[Stored items]
/-! Polls and requests keep it. -/

theorem ByteTaken.blockInv {s : State} {b : Byte} {t : Nat} {r : Option Result × State} (hInv : s.BlockInv)
    (h : ByteTaken s b t r) : r.2.BlockInv :=
  (hInv.drained h.draining h.unread).assembled h.assembled

theorem GoesOn.blockInv {s u : State} (hInv : s.BlockInv) (h : GoesOn s u) : u.BlockInv := by
  obtain ⟨b, t, a, hByte, rfl⟩ := h
  exact hByte.blockInv hInv

theorem PollEnds.blockInv {s u : State} (hInv : s.BlockInv) (h : PollEnds s u) : u.BlockInv := by
  cases h with
  | drained => exact hInv.endedEmpty
  | result hByte => exact (hByte.blockInv hInv).finished _

theorem goesOnTo_blockInv {s v : State} (hInv : s.BlockInv) (h : GoesOnTo s v) : v.BlockInv := by
  induction h with
  | refl => exact hInv
  | tail _ hStep ih => exact hStep.blockInv ih

theorem afterByte_blockInv {r : Option Result × State} (h : r.2.BlockInv) : (afterByte r).BlockInv := by
  obtain ⟨x, a⟩ := r
  cases x with
  | none => exact h
  | some x => exact h.finished x

theorem Runs.blockInv {s v : State} {i : Instr} (hInv : s.BlockInv) (h : Runs s i v) : v.BlockInv := by
  cases h with
  | answered => exact hInv
  | stored => exact hInv.stored _
  | snapped => exact hInv.snapped _
  | drained _ hDraining hUnread => exact hInv.drained hDraining hUnread
  | assembled _ _ _ _ hAssembled => exact hInv.assembled hAssembled
  | polledByte _ hByte => exact afterByte_blockInv (hByte.blockInv hInv)
  | pollEnded => exact hInv.endedEmpty
  | resultEnded => exact hInv.finished _
  | polled _ hOn hEnd => exact hEnd.blockInv (goesOnTo_blockInv (hInv.snapped _) hOn)
  | reset => exact hInv.reset

theorem moveByteStep_blockInv {i : Instr} {v : State} (h : v.BlockInv) : (moveByteStep i v).BlockInv := by
  unfold moveByteStep
  split <;> exact h

/-! Under it no operation faults. -/

/-- The outcome is no fault. -/
def NoFault {α : Type} (o : Res α) : Prop := ∀ e, o ≠ .fault e

theorem noFault_next {α : Type} (a : α) : NoFault (.next a : Res α) := nofun

theorem noFault_refused {α : Type} (e : Refusal) : NoFault (.refused e : Res α) := nofun

theorem noFault_andThen {α β : Type} {o : Res α} {k : α → Res β} (hFirst : NoFault o)
    (hThen : ∀ a, o = .next a → NoFault (k a)) : NoFault (andThen o k) := by
  intro e hFault
  rcases andThen_eq_fault.mp hFault with h | ⟨a, ha, h⟩
  · exact hFirst e h
  · exact hThen a ha e h

theorem noFault_drainByte {s : State} (hInv : s.BlockInv) : NoFault (drainByte s) := by
  cases hPhase : s.phase with
  | idle =>
    rw [drainByte_of_idle hPhase]
    exact noFault_refused _
  | draining =>
    by_cases hEmpty : s.tail = s.hsnap
    · rw [drainByte_of_drained hPhase hEmpty]
      exact noFault_refused _
    · obtain ⟨b, hByte⟩ := hInv.byte_at_tail hPhase hEmpty
      obtain ⟨-, -, ⟨-, hTail, -⟩, -⟩ := hInv
      rw [drainByte_of_readable hPhase hEmpty hTail hByte]
      exact noFault_next _

theorem noFault_assemble {s : State} (hInv : s.BlockInv) (b : Byte) (t : Nat) : NoFault (assemble b t s) := by
  obtain ⟨-, -, -, ⟨hPos, -⟩, -⟩ := hInv
  obtain ⟨r, hAssembled⟩ := assemble_completes (b := b) (t := t) hPos
  rw [hAssembled]
  exact noFault_next r

theorem noFault_pollByte {s : State} (hInv : s.BlockInv) (t : Nat) : NoFault (pollByte t s) := by
  refine noFault_andThen (noFault_drainByte hInv) fun d hDrain => noFault_andThen ?_ fun r _ => noFault_next _
  obtain ⟨hDraining, hUnread, -, -, hState⟩ := drainByte_eq_next hDrain
  rw [hState]
  exact noFault_assemble (hInv.drained hDraining hUnread) d.1 t

theorem noFault_pollEmpty (s : State) : NoFault (pollEmpty s) := by
  unfold pollEmpty
  split
  · exact noFault_refused _
  · split
    · exact noFault_next _
    · exact noFault_refused _

theorem noFault_pollLoop {s : State} (hInv : s.BlockInv) (n t : Nat) (ts : List Nat) : NoFault (pollLoop n t ts s) := by
  induction n generalizing s t ts with
  | zero => exact noFault_pollEmpty s
  | succ n ih =>
    unfold pollLoop
    split
    case isTrue => exact noFault_pollEmpty s
    case isFalse =>
      split
      · rename_i w hByte
        have hNext : w.BlockInv := (goesOn_or_pollEnds_of_pollByte hByte).elim (·.blockInv hInv) (·.blockInv hInv)
        split
        · exact noFault_next w
        · exact ih hNext _ _
      · rename_i e hFault
        exact absurd hFault (noFault_pollByte hInv t e)
      · exact noFault_refused _

theorem noFault_exec_asm {s : State} (hInv : s.BlockInv) (b : Byte) (t : Nat) : NoFault (exec (.asm b t) s) := by
  change NoFault (execAsm b t s)
  unfold execAsm
  split
  · exact noFault_refused _
  · exact noFault_andThen (noFault_assemble hInv b t) fun r _ => noFault_next _

theorem noFault_snapHead (s : State) : NoFault (snapHead s) := by
  unfold snapHead
  split
  · exact noFault_next _
  · exact noFault_refused _
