-- ==== Sys2Proof/Machine/Rom.lean ====
section
/-! DEFINITION. LAME-CORE's constants (spec/10_state.md R24, R32, R33; spec/42_fht.md R183). -/

namespace Sys2Proof.Machine

/-- ID, "LAME" (R24). -/
def idWord : Word := 0x4C414D45#32

/-- VERSION: command-set revision 1 (R24). -/
def versionWord : Word := 0x00000001#32

/-- PARAM: LANES, log2 of DMEM_WORDS, the number of COSTAB pairs (R32). -/
def paramWord : Word := 0x00040B08#32

/-- The COSTAB ROM: cos and sin of π/8, π/32, π/128 and π/512 (R33). -/
def costab : List Word :=
  [0x3F6C835E#32, 0x3EC3EF15#32, 0x3F7EC46D#32, 0x3DC8BD36#32,
   0x3F7FEC43#32, 0x3CC90AB0#32, 0x3F7FFEC4#32, 0x3BC90F88#32]

/-- `COSTAB[k]`. -/
def costabWord (k : Nat) : Word := costab.getD k 0#32

/-- SQRT2 (R183). -/
def sqrt2Word : Word := 0x3FB504F3#32

/-- The binary32 constant 1.0 (R180). -/
def oneWord : Word := 0x3F800000#32

/-- The binary32 constant 2.0 (R180). -/
def twoWord : Word := 0x40000000#32

end Sys2Proof.Machine
end

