/-- R230, R111: a refused access records the first cause that applies, if no earlier refusal is
recorded, and changes nothing else; a refused read returns 0; a STATUS write of bit 3 clears the
record. -/
def Obligations.RefusedAccessIsRecordedFirst : Prop :=
  (∀ (offset : Offset) (be : BitVec 4) (w : Word) (s : State) (cause : Nat),
    cause = (if offset.toNat % 4 ≠ 0 then 1 else if be ≠ 0b1111#4 then 2
      else if 0x2000 ≤ offset.toNat ∧ s.busy = true then 3 else 0) →
    cause ≠ 0 →
    hostAccess (.write offset be w) s =
      { s with
        accErr := true
        accInfo := if s.accErr then s.accInfo
          else BitVec.ofNat 32 (65536 * cause + 16384 + offset.toNat) } ∧
    hostAccess (.read offset be) s =
      { s with
        rdata := 0x00000000#32
        accErr := true
        accInfo := if s.accErr then s.accInfo
          else BitVec.ofNat 32 (65536 * cause + offset.toNat) }) ∧
  (∀ (offset : Offset) (w : Word) (s : State), offset.toNat % 4 = 0 →
    ¬ (0x2000 ≤ offset.toNat ∧ s.busy = true) →
    offset ≠ 0x008#14 → offset ≠ 0x00C#14 →
    (hostAccess (.write offset 0b1111#4 w) s).accErr = s.accErr ∧
    (hostAccess (.write offset 0b1111#4 w) s).accInfo = s.accInfo ∧
    (hostAccess (.read offset 0b1111#4) s).accErr = s.accErr ∧
    (hostAccess (.read offset 0b1111#4) s).accInfo = s.accInfo) ∧
  (∀ (w : Word) (s : State), w.getLsbD 3 = true →
    (hostAccess (.write 0x00C#14 0b1111#4 w) s).accErr = false ∧
    (hostAccess (.write 0x00C#14 0b1111#4 w) s).accInfo = 0x00000000#32)

/-- R65, its idempotence clauses: a second identical read, base write, CTRL write without SRST or
DMEM write changes nothing more, and a CMD write is not idempotent. The DMEM clause uses the
canonical form of DMEM. -/
def Obligations.IdempotentAccesses : Prop :=
  (∀ (offset : Offset) (be : BitVec 4) (s : State),
    hostAccess (.read offset be) (hostAccess (.read offset be) s) =
      hostAccess (.read offset be) s) ∧
  (∀ (offset : Offset) (w : Word) (s : State), Memory.wf s.dmem →
    (offset = 0x014#14 ∨ offset = 0x018#14 ∨ (offset = 0x008#14 ∧ w.getLsbD 1 = false) ∨
      (0x2000 ≤ offset.toNat ∧ offset.toNat % 4 = 0)) →
    hostAccess (.write offset 0b1111#4 w) (hostAccess (.write offset 0b1111#4 w) s) =
      hostAccess (.write offset 0b1111#4 w) s) ∧
  (∃ (w : Word) (s : State), s.Inv ∧
    hostAccess (.write 0x010#14 0b1111#4 w) (hostAccess (.write 0x010#14 0b1111#4 w) s) ≠
      hostAccess (.write 0x010#14 0b1111#4 w) s)

/-- R114: a STATUS write clears DONE, ERR with its record and ACCERR with its record, each by its own
bit of the data, and does nothing else. -/
def Obligations.StatusWriteClearsByOne : Prop :=
  ∀ (w : Word) (s : State),
    hostAccess (.write 0x00C#14 0b1111#4 w) s =
      { s with
        done := if w.getLsbD 1 then false else s.done
        err := if w.getLsbD 2 then false else s.err
        errCode := if w.getLsbD 2 then 0#4 else s.errCode
        errCmd := if w.getLsbD 2 then 0#32 else s.errCmd
        accErr := if w.getLsbD 3 then false else s.accErr
        accInfo := if w.getLsbD 3 then 0#32 else s.accInfo }

/-- R116: a base write stores bits 10:0 of its data, at any time, and changes nothing else: not the
operands latched by a command in flight. -/
def Obligations.BaseWritesStoreElevenBits : Prop :=
  ∀ (w : Word) (s : State),
    hostAccess (.write 0x014#14 0b1111#4 w) s = { s with srcBase := BitVec.ofNat 11 (w.toNat % 2048) } ∧
    hostAccess (.write 0x018#14 0b1111#4 w) s = { s with dstBase := BitVec.ofNat 11 (w.toNat % 2048) }

/-- R115 and R262: a CTRL write without SRST sets IRQ_EN from bit 0 and changes nothing else. With
SRST every register goes to its reset value, whatever bit 0 says; if BUSY was 0, DMEM keeps its
contents and no free value is drawn. -/
def Obligations.CtrlWriteEnablesOrSoftResets : Prop :=
  ∀ (w : Word) (s : State),
    (w.getLsbD 1 = false →
      hostAccess (.write 0x008#14 0b1111#4 w) s = { s with irqEn := w.getLsbD 0 }) ∧
    (w.getLsbD 1 = true →
      hostAccess (.write 0x008#14 0b1111#4 w) s =
        { State.reset with
          dmem := (hostAccess (.write 0x008#14 0b1111#4 w) s).dmem
          draws := (hostAccess (.write 0x008#14 0b1111#4 w) s).draws
          rdata := s.rdata
          agenda := s.agenda } ∧
      (s.busy = false → (hostAccess (.write 0x008#14 0b1111#4 w) s).dmem = s.dmem ∧
        (hostAccess (.write 0x008#14 0b1111#4 w) s).draws = s.draws))

/-- R117: while BUSY = 0 a well-formed read of the DMEM window returns the word and a well-formed
write sets it, leaves every byte outside its four lanes and all else alone; while BUSY = 1 both are
refused with cause DMEM_BUSY, and DMEM keeps its contents. -/
def Obligations.DmemWindowReadsAndWrites : Prop :=
  ∀ (a : Nat) (w : Word) (s : State), a < 2048 → Memory.wf s.dmem →
    (s.busy = false →
      hostAccess (.read (BitVec.ofNat 14 (0x2000 + 4 * a)) 0b1111#4) s =
        { s with rdata := readWord s.dmem a } ∧
      ∃ m : Memory,
        hostAccess (.write (BitVec.ofNat 14 (0x2000 + 4 * a)) 0b1111#4 w) s = { s with dmem := m } ∧
        Memory.wf m ∧ readWord m a = w ∧
        (∀ k, k < 4 → readByte m (0x2000 + 4 * a + k) = BitVec.ofNat 8 (w.toNat / 2 ^ (8 * k))) ∧
        ∀ c, ¬ (0x2000 + 4 * a ≤ c ∧ c < 0x2000 + 4 * a + 4) → readByte m c = readByte s.dmem c) ∧
    (s.busy = true →
      (hostAccess (.write (BitVec.ofNat 14 (0x2000 + 4 * a)) 0b1111#4 w) s).dmem = s.dmem ∧
      (hostAccess (.write (BitVec.ofNat 14 (0x2000 + 4 * a)) 0b1111#4 w) s).accErr = true ∧
      (hostAccess (.read (BitVec.ofNat 14 (0x2000 + 4 * a)) 0b1111#4) s).dmem = s.dmem ∧
      (hostAccess (.read (BitVec.ofNat 14 (0x2000 + 4 * a)) 0b1111#4) s).rdata = 0x00000000#32 ∧
      (hostAccess (.read (BitVec.ofNat 14 (0x2000 + 4 * a)) 0b1111#4) s).accErr = true ∧
      (s.accErr = false →
        (hostAccess (.write (BitVec.ofNat 14 (0x2000 + 4 * a)) 0b1111#4 w) s).accInfo =
          BitVec.ofNat 32 (0x36000 + 4 * a) ∧
        (hostAccess (.read (BitVec.ofNat 14 (0x2000 + 4 * a)) 0b1111#4) s).accInfo =
          BitVec.ofNat 32 (0x32000 + 4 * a)))

/-- R35: IRQ is a function of IRQ_EN, DONE, ERR and ACCERR; clearing the three bits drops it, and
clearing IRQ_EN drops it (R232). -/
def Obligations.IrqFollowsStatus : Prop :=
  ∀ s : State,
    (irq s = true ↔ s.irqEn = true ∧ (s.done = true ∨ s.err = true ∨ s.accErr = true)) ∧
    irq (hostAccess (.write 0x00C#14 0b1111#4 0x0000000E#32) s) = false ∧
    irq (hostAccess (.write 0x008#14 0b1111#4 0x00000000#32) s) = false

/-! ### Command issue and its faults -/

/-- R120 and R222: a CMD write either accepts the command (latches the word and both bases, sets
LASTCMD, DONE ← 0, BUSY ← 1, nothing else) or rejects it (ERR ← 1, and the code and the word are
captured if ERR was 0, nothing else); while BUSY = 1 every word is rejected with E_BUSY. -/
def Obligations.IssueAcceptsOrRejects : Prop :=
  ∀ (w : Word) (s : State),
    (s.busy = true → checkCommand w s.busy s.srcBase s.dstBase = some .eBusy) ∧
    (checkCommand w s.busy s.srcBase s.dstBase = none →
      hostAccess (.write 0x010#14 0b1111#4 w) s =
        { s with
          lcmd := w
          lsrc := s.srcBase
          ldst := s.dstBase
          lastCmd := w
          done := false
          busy := true }) ∧
    (∀ c, checkCommand w s.busy s.srcBase s.dstBase = some c →
      hostAccess (.write 0x010#14 0b1111#4 w) s =
        { s with
          err := true
          errCode := if s.err then s.errCode else cmdCode c
          errCmd := if s.err then s.errCmd else w })

/-- R225's closing sentence: with BUSY = 0, the encoded NOP is accepted; the encoded POWLAW exactly when its
bound is legal, its ranges lie in DMEM and are identical or disjoint; the encoded FHT exactly when
its half-size is legal and its buffer lies in DMEM. -/
def Obligations.AcceptedCommandsCharacterized : Prop :=
  ∀ (src dst : WordAddr),
    checkCommand (encode .nop) false src dst = none ∧
    (∀ m : BitVec 10, checkCommand (encode (.powlaw m)) false src dst = none ↔
      m.toNat ≤ 575 ∧ src.toNat + m.toNat < 2048 ∧ dst.toNat + m.toNat < 2048 ∧
        (src = dst ∨ ∀ i j, i ≤ m.toNat → j ≤ m.toNat → src.toNat + i ≠ dst.toNat + j)) ∧
    (∀ n : BitVec 10, checkCommand (encode (.fht n)) false src dst = none ↔
      n.toNat ∈ [8, 32, 128, 512] ∧ src.toNat + 2 * n.toNat ≤ 2048)

/-- R224: while ERR = 1, no step of the machine but a clear of ERR or a reset changes ERR, ERRCODE or
ERRCMD; a STATUS write of bit 2 clears all three; and ERR plays no part in acceptance. (Which step
comes next is the agenda's, log entry 1.) -/
def Obligations.FirstRejectedCommandIsKept : Prop :=
  (∀ s t : State, s.Inv → s.err = true → step s = .next t →
    (∀ rest, s.agenda ≠ .hardReset :: rest) →
    (∀ a rest, s.agenda = .host a :: rest →
      isSoftReset a = false ∧ ∀ w, a = .write 0x00C#14 0b1111#4 w → w.getLsbD 2 = false) →
    t.err = true ∧ t.errCode = s.errCode ∧ t.errCmd = s.errCmd) ∧
  (∀ (w : Word) (s : State), w.getLsbD 2 = true →
    (hostAccess (.write 0x00C#14 0b1111#4 w) s).err = false ∧
    (hostAccess (.write 0x00C#14 0b1111#4 w) s).errCode = 0#4 ∧
    (hostAccess (.write 0x00C#14 0b1111#4 w) s).errCmd = 0x00000000#32) ∧
  (∀ (w : Word) (s : State), s.err = true →
    checkCommand w s.busy s.srcBase s.dstBase = none →
    (hostAccess (.write 0x010#14 0b1111#4 w) s).busy = true ∧
    (hostAccess (.write 0x010#14 0b1111#4 w) s).err = true ∧
    (hostAccess (.write 0x010#14 0b1111#4 w) s).errCode = s.errCode ∧
    (hostAccess (.write 0x010#14 0b1111#4 w) s).errCmd = s.errCmd)

/-! ### The commands -/

/-- R124: NOP's word is accepted when BUSY = 0 (DONE ← 0, BUSY ← 1) and is E_BUSY when BUSY = 1, and a
word with OPC = 0 and any other bit set is E_RSVD; NOP's completion answers a next state in which BUSY ← 0, DONE ← 1, and
nothing else changes. -/
def Obligations.NopCompletes : Prop :=
  (∀ (w : Word) (src dst : WordAddr), w.toNat % 16 = 0 → w ≠ 0x00000000#32 →
    checkCommand w false src dst = some .eRsvd) ∧
  (∀ s : State, s.busy = false →
    hostAccess (.write 0x010#14 0b1111#4 0x00000000#32) s =
      { s with
        lcmd := 0x00000000#32
        lsrc := s.srcBase
        ldst := s.dstBase
        lastCmd := 0x00000000#32
        done := false
        busy := true }) ∧
  (∀ src dst : WordAddr, checkCommand 0x00000000#32 true src dst = some .eBusy) ∧
  (∀ s : State, exec .nop s = .next { s with busy := false, done := true })

/-- R151, R152, R153, R157: from latched operands that acceptance admits, POWLAW answers a next state
with every transformed word, SUM as the tree of the eight lane sums of absolute values, MAX as the
tree of the eight lane maxima, BUSY ← 0 and DONE ← 1; every byte of DMEM outside
`DMEM[dst .. dst + max_nz]` and all other state is unchanged. In-place operation is included. -/
def Obligations.PowlawCompletes : Prop :=
  ∀ (m : BitVec 10) (s : State), Memory.wf s.dmem →
    m.toNat ≤ 575 → s.lsrc.toNat + m.toNat ≤ 2047 → s.ldst.toNat + m.toNat ≤ 2047 →
    (s.lsrc = s.ldst ∨ s.lsrc.toNat + m.toNat < s.ldst.toNat ∨
      s.ldst.toNat + m.toNat < s.lsrc.toNat) →
    let xr := fun i => readWord s.dmem (s.lsrc.toNat + i)
    let power := fun i => fsqrt (fmul (fabs (xr i)) (fsqrt (fabs (xr i))))
    let lane := fun j => (List.range (m.toNat + 1)).filter fun i => i % 8 = j
    let sumLane := fun j => (lane j).foldl (fun v i => fadd v (fabs (xr i))) 0x00000000#32
    let maxLane := fun j => (lane j).foldl (fun v i => fmax v (power i)) 0x00000000#32
    ∃ t : State, exec (.powlaw m) s = .next t ∧
      (∀ i, i ≤ m.toNat → readWord t.dmem (s.ldst.toNat + i) = power i) ∧
      (∀ c, ¬ (byteOffset s.ldst.toNat 0 ≤ c ∧ c < byteOffset (s.ldst.toNat + m.toNat + 1) 0) →
        readByte t.dmem c = readByte s.dmem c) ∧
      t.sum = fadd (fadd (fadd (sumLane 0) (sumLane 1)) (fadd (sumLane 2) (sumLane 3)))
        (fadd (fadd (sumLane 4) (sumLane 5)) (fadd (sumLane 6) (sumLane 7))) ∧
      t.max = fmax (fmax (fmax (maxLane 0) (maxLane 1)) (fmax (maxLane 2) (maxLane 3)))
        (fmax (fmax (maxLane 4) (maxLane 5)) (fmax (maxLane 6) (maxLane 7))) ∧
      t = { s with dmem := t.dmem, sum := t.sum, max := t.max, busy := false, done := true }

/-- R158, R121: POWLAW's results depend on `DMEM[src .. src + max_nz]` alone: two states that agree
on the latched operands and on these words get the same words, SUM and MAX, whatever else they hold
(the words past `max_nz` among it). -/
def Obligations.PowlawReadsOnlyItsInput : Prop :=
  ∀ (m : BitVec 10) (s s' t t' : State), Memory.wf s.dmem → Memory.wf s'.dmem →
    powlawCause m s.lsrc s.ldst = none → s'.lsrc = s.lsrc → s'.ldst = s.ldst →
    (∀ i, i ≤ m.toNat →
      readWord s'.dmem (s.lsrc.toNat + i) = readWord s.dmem (s.lsrc.toNat + i)) →
    exec (.powlaw m) s = .next t → exec (.powlaw m) s' = .next t' →
    t'.sum = t.sum ∧ t'.max = t.max ∧
    ∀ i, i ≤ m.toNat → readWord t'.dmem (s.ldst.toNat + i) = readWord t.dmem (s.ldst.toNat + i)

/-- R180, R181: from latched operands that acceptance admits, FHT answers a next state in which the
buffer of 2n words at LSRC is transformed in place, BUSY ← 0 and DONE ← 1; every byte of DMEM
outside the buffer and all other state, SUM, MAX and DST_BASE among it, is unchanged. -/
def Obligations.FhtCompletes : Prop :=
  ∀ (n : BitVec 10) (s : State), Memory.wf s.dmem →
    n.toNat ∈ [8, 32, 128, 512] → s.lsrc.toNat + 2 * n.toNat ≤ 2048 →
    let F := (List.range (2 * n.toNat)).map fun j => readWord s.dmem (s.lsrc.toNat + j)
    ∃ t : State, exec (.fht n) s = .next t ∧
      (∀ j, j < 2 * n.toNat →
        readWord t.dmem (s.lsrc.toNat + j) = bufAt (fhtBuffer (2 * n.toNat) F) j) ∧
      (∀ c, ¬ (byteOffset s.lsrc.toNat 0 ≤ c ∧ c < byteOffset (s.lsrc.toNat + 2 * n.toNat) 0) →
        readByte t.dmem c = readByte s.dmem c) ∧
      t = { s with dmem := t.dmem, busy := false, done := true }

> [What this task involves]: For each line of the entries that contains the word "whatever", make a copy.

> [Finished task]:
SRST every register goes to its reset value, whatever bit 0 says; if BUSY was 0, DMEM keeps its
on the latched operands and on these words get the same words, SUM and MAX, whatever else they hold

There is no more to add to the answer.